*Work instructions*
Extract, unchanged, every line from the top of the material below through the line with "are equal. -/", and no more.

*Material for this task*

-- ==== Sys2Proof/Laws/Table.lean ====
section
/-! SUPPORT. The 56-bit words and the rows of opcode_table.json (30_encoding.md R9, R106): words are frames, a row covers a
word exactly when its bytes are the row's, and the decoder written from the table reads what the decoder of a link reads. -/
namespace Sys2Proof

/-! ### Words are frames (R9) -/

/-- Words with the same seven bytes are equal. -/
theorem wordFrame_injective {v w : FrameWord} (h : wordFrame v = wordFrame w) : v = w := by
  simp only [wordFrame, Frame.mk.injEq, BitVec.toNat_eq, BitVec.extractLsb'_toNat, Nat.shiftRight_eq_div_pow] at h
  obtain ⟨h0, h1, h2, h3, h4, h5, h6⟩ := h
  have hv := v.isLt
  have hw := w.isLt
  rw [BitVec.toNat_eq]
  omega

/-- A bit of a word whose lowest byte is `b`. -/
theorem getLsbD_append_byte {n : Nat} (x : BitVec n) (b : Byte) (i : Nat) :
    (x ++ b).getLsbD i = if i < 8 then b.getLsbD i else x.getLsbD (i - 8) := by
  rw [BitVec.getLsbD_append]

/-- The word of a frame has the frame's bytes in their places. -/
@[simp] theorem wordFrame_frameWord (f : Frame) : wordFrame (frameWord f) = f := by
  cases f
  simp only [wordFrame, frameWord, Frame.mk.injEq]
  refine ⟨?_, ?_, ?_, ?_, ?_, ?_, ?_⟩ <;> refine BitVec.eq_of_getLsbD_eq fun i hi => ?_ <;>
    rw [BitVec.getLsbD_extractLsb'] <;> simp only [hi, decide_true, Bool.true_and]
  · iterate 6 rw [getLsbD_append_byte, if_neg (by omega)]
    congr 1
    omega
  · iterate 5 rw [getLsbD_append_byte, if_neg (by omega)]
    rw [getLsbD_append_byte, if_pos (by omega)]
    congr 1
    omega
  · iterate 4 rw [getLsbD_append_byte, if_neg (by omega)]
    rw [getLsbD_append_byte, if_pos (by omega)]
    congr 1
    omega
  · iterate 3 rw [getLsbD_append_byte, if_neg (by omega)]
    rw [getLsbD_append_byte, if_pos (by omega)]
    congr 1
    omega
  · iterate 2 rw [getLsbD_append_byte, if_neg (by omega)]
    rw [getLsbD_append_byte, if_pos (by omega)]
    congr 1
    omega
  · rw [getLsbD_append_byte, if_neg (by omega), getLsbD_append_byte, if_pos (by omega)]
    congr 1
    omega
  · rw [getLsbD_append_byte, if_pos (by omega)]
    congr 1
    omega

@[simp] theorem frameWord_wordFrame (w : FrameWord) : frameWord (wordFrame w) = w :=
  wordFrame_injective (wordFrame_frameWord _)

/-- Masking a word masks its bytes. -/
theorem wordFrame_and (v w : FrameWord) :
    wordFrame (v &&& w) =
      ⟨(wordFrame v).b0 &&& (wordFrame w).b0, (wordFrame v).b1 &&& (wordFrame w).b1, (wordFrame v).b2 &&& (wordFrame w).b2,
       (wordFrame v).b3 &&& (wordFrame w).b3, (wordFrame v).b4 &&& (wordFrame w).b4, (wordFrame v).b5 &&& (wordFrame w).b5,
       (wordFrame v).b6 &&& (wordFrame w).b6⟩ := by
  simp only [wordFrame, BitVec.extractLsb'_and]

/-! ### Rows (R106) -/

/-- Masking a word with a row's mask and comparing with its pattern compares bytes. -/
theorem covers_iff (r : TableRow) (w : FrameWord) : r.covers w = true ↔ wordFrame (w &&& r.mask) = wordFrame r.pattern := by
  rw [TableRow.covers, beq_iff_eq]
  exact ⟨congrArg wordFrame, wordFrame_injective⟩

/-- A known kind's row covers the words that show START, its key byte and END. -/
theorem known_row_covers {r : TableRow} (w : FrameWord) (hm : r.mask = 0xFF00FF000000FF)
    (hp : wordFrame r.pattern = ⟨0x68, 0, (wordFrame r.pattern).b2, 0, 0, 0, 0x16⟩) :
    r.covers w =
      ((wordFrame w).b0 == 0x68 && (wordFrame w).b2 == (wordFrame r.pattern).b2 && (wordFrame w).b6 == 0x16) := by
  have hf : wordFrame 0xFF00FF000000FF = ⟨0xFF, 0, 0xFF, 0, 0, 0, 0xFF⟩ := by decide
  have ones : ∀ b : Byte, b &&& 0xFF = b := fun b => BitVec.and_allOnes
  have zero : ∀ b : Byte, b &&& 0 = 0 := fun b => BitVec.and_zero
  rw [Bool.eq_iff_iff, covers_iff, hm, wordFrame_and, hp, hf]
  simp only [Frame.mk.injEq, ones, zero, true_and, Bool.and_eq_true, beq_iff_eq, and_assoc]

/-- An `Unknown`'s row covers the words that show START and END. -/
theorem unknown_row_covers {r : TableRow} (w : FrameWord) (hm : r.mask = 0xFF0000000000FF)
    (hp : wordFrame r.pattern = ⟨0x68, 0, 0, 0, 0, 0, 0x16⟩) :
    r.covers w = ((wordFrame w).b0 == 0x68 && (wordFrame w).b6 == 0x16) := by
  have hf : wordFrame 0xFF0000000000FF = ⟨0xFF, 0, 0, 0, 0, 0, 0xFF⟩ := by decide
  have ones : ∀ b : Byte, b &&& 0xFF = b := fun b => BitVec.and_allOnes
  have zero : ∀ b : Byte, b &&& 0 = 0 := fun b => BitVec.and_zero
  rw [Bool.eq_iff_iff, covers_iff, hm, wordFrame_and, hp, hf]
  simp only [Frame.mk.injEq, ones, zero, true_and, Bool.and_eq_true, beq_iff_eq]

/-- The kind the key byte alone selects on a link (R101, R102). -/
def kindOfKey (L : Link) (key : Byte) : FrameKind :=
  match L with
  | .desk => if key = 0x00 then .height else .unknownD
  | .panel =>
    if key = 0x01 then .up else if key = 0x02 then .down else if key = 0x03 then .noKey
    else if key = 0x06 then .presetOne else if key = 0x07 then .presetTwo else if key = 0x08 then .presetThree
    else .unknownP

/-- The row of a word: none without START and END, else the one of the kind its key byte selects on the link. -/
theorem selectRow_kind (L : Link) (w : FrameWord) :
    (selectRow L w).map TableRow.kind
      = if (wordFrame w).b0 = 0x68 ∧ (wordFrame w).b6 = 0x16 then some (kindOfKey L (wordFrame w).b2) else none := by
  have rows : ∀ r ∈ tableRows, r.covers w =
      ((wordFrame w).b0 == 0x68 && (r.priority == 1 || (wordFrame w).b2 == (wordFrame r.pattern).b2) &&
        (wordFrame w).b6 == 0x16) := by
    intro r hr
    simp only [tableRows, List.mem_cons, List.not_mem_nil, or_false] at hr
    rcases hr with rfl | rfl | rfl | rfl | rfl | rfl | rfl | rfl | rfl
    case inr.inl => rw [unknown_row_covers w rfl (by decide)]; simp
    case inr.inr.inr.inr.inr.inr.inr.inr => rw [unknown_row_covers w rfl (by decide)]; simp
    all_goals exact known_row_covers w rfl (by decide)
  have sel : tableRows.filter (fun r => r.link == L && r.covers w) = tableRows.filter (fun r => r.link == L &&
      ((wordFrame w).b0 == 0x68 && (r.priority == 1 || (wordFrame w).b2 == (wordFrame r.pattern).b2) &&
        (wordFrame w).b6 == 0x16)) :=
    List.filter_congr fun r hr => by rw [rows r hr]
  simp only [selectRow, sel]
  generalize (wordFrame w).b0 = b0, (wordFrame w).b2 = key, (wordFrame w).b6 = b6
  by_cases h : b0 = 0x68 ∧ b6 = 0x16
  · obtain ⟨rfl, rfl⟩ := h
    revert key
    cases L <;> decide
  · have none_covers : ∀ p, (b0 == 0x68 && p && b6 == 0x16) = false := fun p =>
      Bool.eq_false_iff.2 fun ht => by
        rw [Bool.and_eq_true, Bool.and_eq_true, beq_iff_eq, beq_iff_eq] at ht
        exact h ⟨ht.1.1, ht.2⟩
    simp only [none_covers, Bool.and_false, List.filter_false, List.find?_nil, Option.map_none, if_neg h]

/-! ### The decoder written from the table (R106) -/

/-- On a valid frame of a link, the operands the table's columns name are those the link's decoder reads. -/
theorem read_kindOfKey (L : Link) (f : Frame) : (kindOfKey L f.b2).read f = instrOfFrame L f := by
  cases L with
  | desk =>
    simp only [kindOfKey, instrOfFrame, decD2P]
    split <;> rfl
  | panel =>
    simp only [kindOfKey, instrOfFrame, decP2D]
    repeat' split
    all_goals rfl

/-- The decoder written from the rows of the table reads, on each link, exactly what the decoder of the link reads: the
link's row with the least priority number, its constraint tested, its operands (R103, R106, R107). -/
theorem decodeByTable_some_iff (L : Link) (w : FrameWord) (i : Instr) :
    decodeByTable L w = some i ↔ decodeWord L w = .ok i := by
  rw [decodeWord, decodeFrame_ok_iff, frameValid_iff]
  have hk := selectRow_kind L w
  unfold decodeByTable
  cases hs : selectRow L w with
  | none =>
    rw [hs] at hk
    split at hk
    · cases hk
    · next hn => exact ⟨fun h => (nomatch h), fun h => absurd ⟨h.1.1, h.1.2.1⟩ hn⟩
  | some r =>
    rw [hs] at hk
    split at hk
    · next hc =>
      rw [Option.map_some, Option.some.injEq] at hk
      simp only [hk, read_kindOfKey, tableConstraint, beq_iff_eq]
      split
      · next h5 => exact ⟨fun h => ⟨⟨hc.1, hc.2, h5⟩, Option.some.inj h⟩, fun h => congrArg some h.2⟩
      · next h5 => exact ⟨fun h => (nomatch h), fun h => absurd h.1.2.2 h5⟩
    · cases hk

/-- A frame's word decodes as the frame does. -/
theorem decodeWord_frameWord (L : Link) (f : Frame) : decodeWord L (frameWord f) = decodeFrame L f := by
  rw [decodeWord, wordFrame_frameWord]

end Sys2Proof
end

*Output for this task*
-- ==== Sys2Proof/Laws/Table.lean ====
section
/-! SUPPORT. The 56-bit words and the rows of opcode_table.json (30_encoding.md R9, R106): words are frames, a row covers a
word exactly when its bytes are the row's, and the decoder written from the table reads what the decoder of a link reads. -/
namespace Sys2Proof

/-! ### Words are frames (R9) -/

/-- Words with the same seven bytes are equal. -/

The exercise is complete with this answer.